The new ECHA CHEM database has been released by ECHA, and it now contains all REACH registration data. There are more details on the transition of ECHA's published data to ECHA CHEM here.

Diss Factsheets

Administrative data

Workers - Hazard via inhalation route

Systemic effects

Long term exposure
Hazard assessment conclusion:
no hazard identified
Acute/short term exposure
Hazard assessment conclusion:
no hazard identified
DNEL related information

Local effects

Long term exposure
Hazard assessment conclusion:
DNEL (Derived No Effect Level)
Value:
0.402 mg/m³
Most sensitive endpoint:
repeated dose toxicity
DNEL related information
DNEL derivation method:
ECHA REACH Guidance
Overall assessment factor (AF):
5
Dose descriptor:
NOAEC
Value:
2.01 mg/m³
AF for dose response relationship:
1
Justification:
The dose response relationship is considered unremarkable, therefore no additional factor is used.
AF for differences in duration of exposure:
1
Justification:
Due to the fact that available studies show that the effects are concentration- and not time-related, a time- and activity scaling was not performed.
AF for interspecies differences (allometric scaling):
1
Justification:
Only local effects were observed for the test substance. Thus, allometric scaling is not applied, because the effects are not dependent on metabolic rate or systemic absorption
AF for other interspecies differences:
1
Justification:
There is no evidence for species differences in the general mode of action or kinetics.
AF for intraspecies differences:
5
Justification:
Default value for workers according to ECHA REACH Guidance.
AF for the quality of the whole database:
1
Justification:
The quality of the whole database is considered to be sufficient and uncritical.
AF for remaining uncertainties:
1
Justification:
The approach used for DNEL derivation is conservative. No further assessment factors are required.
Acute/short term exposure
Hazard assessment conclusion:
DNEL (Derived No Effect Level)
Value:
0.804 mg/m³
Most sensitive endpoint:
repeated dose toxicity
DNEL related information
DNEL extrapolated from long term DNEL

Workers - Hazard via dermal route

Systemic effects

Long term exposure
Hazard assessment conclusion:
no hazard identified
Acute/short term exposure
Hazard assessment conclusion:
no hazard identified
DNEL related information

Local effects

Long term exposure
Hazard assessment conclusion:
no hazard identified
Acute/short term exposure
Hazard assessment conclusion:
no hazard identified

Workers - Hazard for the eyes

Local effects

Hazard assessment conclusion:
medium hazard (no threshold derived)

Additional information - workers

No DNELs are proposed for the following exposure types:

-      dermal exposure: no classification is warranted and no repeated dose effects and no CMR effects are expected from dermal exposure 

-      systemic toxicity (all routes): no systemic effects were observed which were relevant for classification; it is concluded that the local DNELs inclusively protect also from systemic toxicity.
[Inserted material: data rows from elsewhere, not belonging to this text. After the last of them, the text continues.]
-- ==== Sys2Proof/Laws/SteadyRun.lean ====
section
/-!
SUPPORT. Laws/SteadyRun.lean: that the frames of the image, ticks, power, images and the host interface leave the waiting commands alone and
keep memory and the scratchpads in canonical form. One lemma per operation and per meaning: from a state that is
steady against an earlier one, its effect is too.
-/
namespace Sys2Proof.Machine

/-! ## Machine/Clock.lean -/

theorem State.modPdie_steady {s0 s : State} (hS : Steady s0 s) (d : DieId) (f : PowerDie → PowerDie) :
    Steady s0 (State.modPdie s d f) := by
  unfold State.modPdie
  with_reducible
    repeat' first
      | assumption | intro _ | apply Steady.mk'

theorem State.modClk_steady {s0 s : State} (hS : Steady s0 s) (c : CoreId) (f : CoreClk → CoreClk) :
    Steady s0 (State.modClk s c f) := by
  unfold State.modClk
  with_reducible
    repeat' first
      | assumption | intro _ | apply Steady.mk'

theorem State.modGroup_steady {s0 s : State} (hS : Steady s0 s) (g : Fin 20) (f : RailGroup → RailGroup) :
    Steady s0 (State.modGroup s g f) := by
  unfold State.modGroup
  with_reducible
    repeat' first
      | assumption | intro _ | apply Steady.mk'

theorem refreshClocks_steady {s0 s : State} (hS : Steady s0 s) (d : DieId) : Steady s0 (refreshClocks s d) := by
  unfold refreshClocks
  with_reducible
    repeat' first
      | assumption | apply State.each_steady | apply State.when_steady | apply State.modPdie_steady
      | apply State.modClk_steady | intro _

theorem refreshAllClocks_steady {s0 s : State} (hS : Steady s0 s) : Steady s0 (refreshAllClocks s) := by
  unfold refreshAllClocks
  with_reducible
    repeat' first
      | assumption | apply State.each_steady | apply refreshClocks_steady | intro _

theorem planFrame_steady {s0 s : State} (hS : Steady s0 s) (fd : FrameDesc) : Steady s0 (planFrame s fd) := by
  unfold planFrame
  with_reducible
    repeat' first
      | assumption | apply State.each_steady | apply State.draw_steady | apply State.modClk_steady
      | apply refreshAllClocks_steady | intro _ | split | dsimp only

theorem clearFloors_steady {s0 s : State} (hS : Steady s0 s) : Steady s0 (clearFloors s) := by
  unfold clearFloors
  with_reducible
    repeat' first
      | assumption | apply State.each_steady | apply State.modClk_steady | intro _

theorem addPhase_steady {s0 s : State} (hS : Steady s0 s) (d : DieId) (tag : Nat) (us : Nat) :
    Steady s0 (addPhase s d tag us) := by
  unfold addPhase
  with_reducible
    repeat' first
      | assumption | apply State.modPdie_steady

theorem closePhases_steady {s0 s : State} (hS : Steady s0 s) (tag : Nat) : Steady s0 (closePhases s tag) := by
  unfold closePhases
  with_reducible
    repeat' first
      | assumption | apply State.each_steady | apply State.when_steady | apply addPhase_steady
      | apply State.modPdie_steady | intro _

theorem clearPhases_steady {s0 s : State} (hS : Steady s0 s) : Steady s0 (clearPhases s) := by
  unfold clearPhases
  with_reducible
    repeat' first
      | assumption | apply State.each_steady | apply State.modPdie_steady | intro _

/-! ## Machine/Frame.lean -/

theorem setContrib_steady {s0 s : State} (hS : Steady s0 s) (n : Nat) (c : Contrib) :
    Steady s0 (setContrib s n c) := by
  unfold setContrib
  with_reducible
    repeat' first
      | assumption | intro _ | apply Steady.mk'

theorem parkFlags_steady {s0 s : State} (hS : Steady s0 s) : Steady s0 (parkFlags s) := by
  unfold parkFlags
  with_reducible
    repeat' first
      | assumption | apply setContrib_steady | intro _ | split | dsimp only | apply Steady.mk'

theorem sealFrame_steady {s0 s : State} (hS : Steady s0 s) : Steady s0 (sealFrame s) := by
  unfold sealFrame
  with_reducible
    repeat' first
      | assumption | apply setContrib_steady | intro _ | apply Steady.mk'

theorem stopRequest_steady {s0 s : State} (hS : Steady s0 s) (cause : Nat) : Steady s0 (stopRequest s cause) := by
  unfold stopRequest
  with_reducible
    repeat' first
      | assumption | apply raiseFlags_steady | intro _ | apply Steady.mk'

theorem stopCore_steady {s0 s : State} (hS : Steady s0 s) (c : CoreId) : Steady s0 (stopCore s c) := by
  unfold stopCore
  with_reducible
    repeat' first
      | assumption | apply State.setCore_steady | split | dsimp only

theorem settleStop_steady {s0 s : State} (hS : Steady s0 s) : Steady s0 (settleStop s) := by
  unfold settleStop
  with_reducible
    repeat' first
      | assumption | apply State.when_steady | apply sealFrame_steady | apply setDeviceState_steady | intro _ | split

theorem abandonStep_steady {s0 s : State} (hS : Steady s0 s) (r : StepRec) : Steady s0 (abandonStep s r) := by
  unfold abandonStep
  with_reducible
    repeat' first
      | assumption | apply decideRecords_steady | apply State.bump_steady | intro _ | split | dsimp only
      | apply Steady.mk'

theorem stopImage_steady {s0 s : State} (hS : Steady s0 s) (t : Nat) (cause : Nat)
    : Steady s0 (stopImage s t cause) := by
  unfold stopImage
  with_reducible
    repeat' first
      | assumption | apply State.each_steady | apply stopUpds_steady | apply stopCore_steady
      | apply abandonStep_steady | apply State.when_steady | apply parkFlags_steady | apply settleStop_steady
      | apply abortExchs_steady | intro _ | split | dsimp only | apply Steady.mk'

theorem execTrapRecordWrite_steady {s0 s : State} (hS : Steady s0 s) (core : CoreId)
    : SteadyR s0 (execTrapRecordWrite core s) := by
  unfold execTrapRecordWrite
  with_reducible
    repeat' first
      | assumption | apply Steady.next | apply State.setCore_steady | apply raiseOn_steady | apply State.bump_steady
      | apply settleStop_steady | apply stopRequest_steady | intro _ | split | dsimp only

theorem execCoreStopRecord_steady {s0 s : State} (hS : Steady s0 s) (core : CoreId) :
    SteadyR s0 (execCoreStopRecord core s) := by
  unfold execCoreStopRecord
  with_reducible
    repeat' first
      | assumption | apply Steady.next | apply settleStop_steady | apply State.setCore_steady | split

theorem snapRings_steady {s0 s : State} (hS : Steady s0 s) : Steady s0 (snapRings s) := by
  unfold snapRings
  with_reducible
    repeat' first
      | assumption | apply State.each_steady | apply absLoad_steady | apply absStore_steady | intro _ | split
      | dsimp only

theorem latchWindows_steady {s0 s : State} (hS : Steady s0 s) : Steady s0 (latchWindows s) := by
  unfold latchWindows
  with_reducible
    repeat' first
      | assumption | apply State.each_steady | apply State.modDie_steady | intro _

theorem fetchEntry_steady {s0 s : State} (hS : Steady s0 s) (c : CoreId) (entry : Nat)
    : Steady s0 (fetchEntry s c entry) := by
  unfold fetchEntry
  with_reducible
    repeat' first
      | assumption | apply State.when_steady | apply readLine_steady | intro _

theorem startCore_steady {s0 s : State} (hS : Steady s0 s) (fd : FrameDesc) (n : Nat) (step : Nat) (c : CoreId)
    : Steady s0 (startCore fd n step s c) := by
  unfold startCore
  with_reducible
    repeat' first
      | assumption | apply State.modCore_steady | apply fetchEntry_steady | intro _ | split

theorem resumeCore_steady {s0 s : State} (hS : Steady s0 s) (n : Nat) (c : CoreId)
    : Steady s0 (resumeCore n s c) := by
  unfold resumeCore
  with_reducible
    repeat' first
      | assumption | apply State.modCore_steady

theorem startFrame_steady {s0 s : State} (hS : Steady s0 s) (fd : FrameDesc) : Steady s0 (startFrame s fd) := by
  unfold startFrame
  with_reducible
    repeat' first
      | assumption | apply State.each_steady | apply snapRings_steady | apply latchWindows_steady
      | apply planFrame_steady | apply startCore_steady | intro _ | apply Steady.mk'

theorem resumeFrame_steady {s0 s : State} (hS : Steady s0 s) : Steady s0 (resumeFrame s) := by
  unfold resumeFrame
  with_reducible
    repeat' first
      | assumption | apply State.each_steady | apply refreshAllClocks_steady | apply resumeCore_steady | intro _
      | apply Steady.mk'

theorem execFrameStart_steady {s0 s : State} (hS : Steady s0 s) : SteadyR s0 (execFrameStart s) := by
  unfold execFrameStart
  with_reducible
    repeat' first
      | assumption | apply Steady.next | apply State.setObj_steady | apply resumeFrame_steady
      | apply startFrame_steady | split

theorem execFrameComplete_steady {s0 s : State} (hS : Steady s0 s) : SteadyR s0 (execFrameComplete s) := by
  unfold execFrameComplete
  with_reducible
    repeat' first
      | assumption | apply Steady.next | apply closePhases_steady | apply sealFrame_steady | split

theorem execImageEnd_steady {s0 s : State} (hS : Steady s0 s) : SteadyR s0 (execImageEnd s) := by
  unfold execImageEnd
  with_reducible
    repeat' first
      | assumption | apply Steady.next | apply raise_steady | apply clearFloors_steady | apply State.each_steady
      | apply State.modCore_steady | intro _ | split | dsimp only | apply Steady.mk'

/-! ## Machine/Tick.lean -/

theorem State.modTick_steady {s0 s : State} (hS : Steady s0 s) (f : TickNet → TickNet) :
    Steady s0 (State.modTick s f) := by
  unfold State.modTick
  with_reducible
    repeat' first
      | assumption | intro _ | apply Steady.mk'

theorem sendMarkers_steady {s0 s : State} (hS : Steady s0 s) (t : Nat) (period : Nat) (e : Nat) (hops : Nat) (base
    : Nat) (origin : Nat) (delays : List Nat) :
    Steady s0 (sendMarkers s t period e hops base origin delays) := by
  unfold sendMarkers
  with_reducible
    repeat' first
      | assumption | apply State.each_steady | apply sendRaw_steady | intro _

theorem holdTick_steady {s0 s : State} (hS : Steady s0 s) (t : Nat) : Steady s0 (holdTick s t) := by
  unfold holdTick
  with_reducible
    repeat' first
      | assumption | apply State.modTick_steady

theorem fireTick_steady {s0 s : State} (hS : Steady s0 s) (delays : List Nat) : Steady s0 (fireTick s delays) := by
  unfold fireTick
  with_reducible
    repeat' first
      | assumption | apply State.when_steady | apply sendMarkers_steady | apply holdTick_steady | intro _

theorem execTimebaseTick_steady {s0 s : State} (hS : Steady s0 s) (delays : List Nat) :
    SteadyR s0 (execTimebaseTick delays s) := by
  unfold execTimebaseTick
  with_reducible
    repeat' first
      | assumption | apply Steady.next | apply fireTick_steady | split

theorem execTickInEdge_steady {s0 s : State} (hS : Steady s0 s) (gap : Nat) (delays : List Nat) :
    SteadyR s0 (execTickInEdge gap delays s) := by
  unfold execTickInEdge
  with_reducible
    repeat' first
      | assumption | apply Steady.next | apply State.bump_steady | apply fireTick_steady | apply State.modTick_steady
      | split

theorem sendWave_steady {s0 s : State} (hS : Steady s0 s) (w : Nat) : Steady s0 (sendWave s w) := by
  unfold sendWave
  with_reducible
    repeat' first
      | assumption | apply State.each_steady | apply sendRaw_steady | intro _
Data from a 5 day inhalation toxicity study (range finder) and a subchronic 90 day inhalation toxicity study with the source substance disodium dihydrogen EDTA (CAS 139-33-3) are available which show a local toxicity on the larynx and the terminal bronchioles. These data allow the calculation of a long-term local DNEL for respirable EDTA-particles. The long-term inhalation DNEL (local) for respirable particles is based on the following experimental results and considerations obtained for disodium dihydrogen EDTA:

  A 5 day aerosol inhalation study (range-finder) is available:

-      The top concentration, 1000 mg/m³ (6 h/d) turned out to be fatal for some animals after 1-2 days. 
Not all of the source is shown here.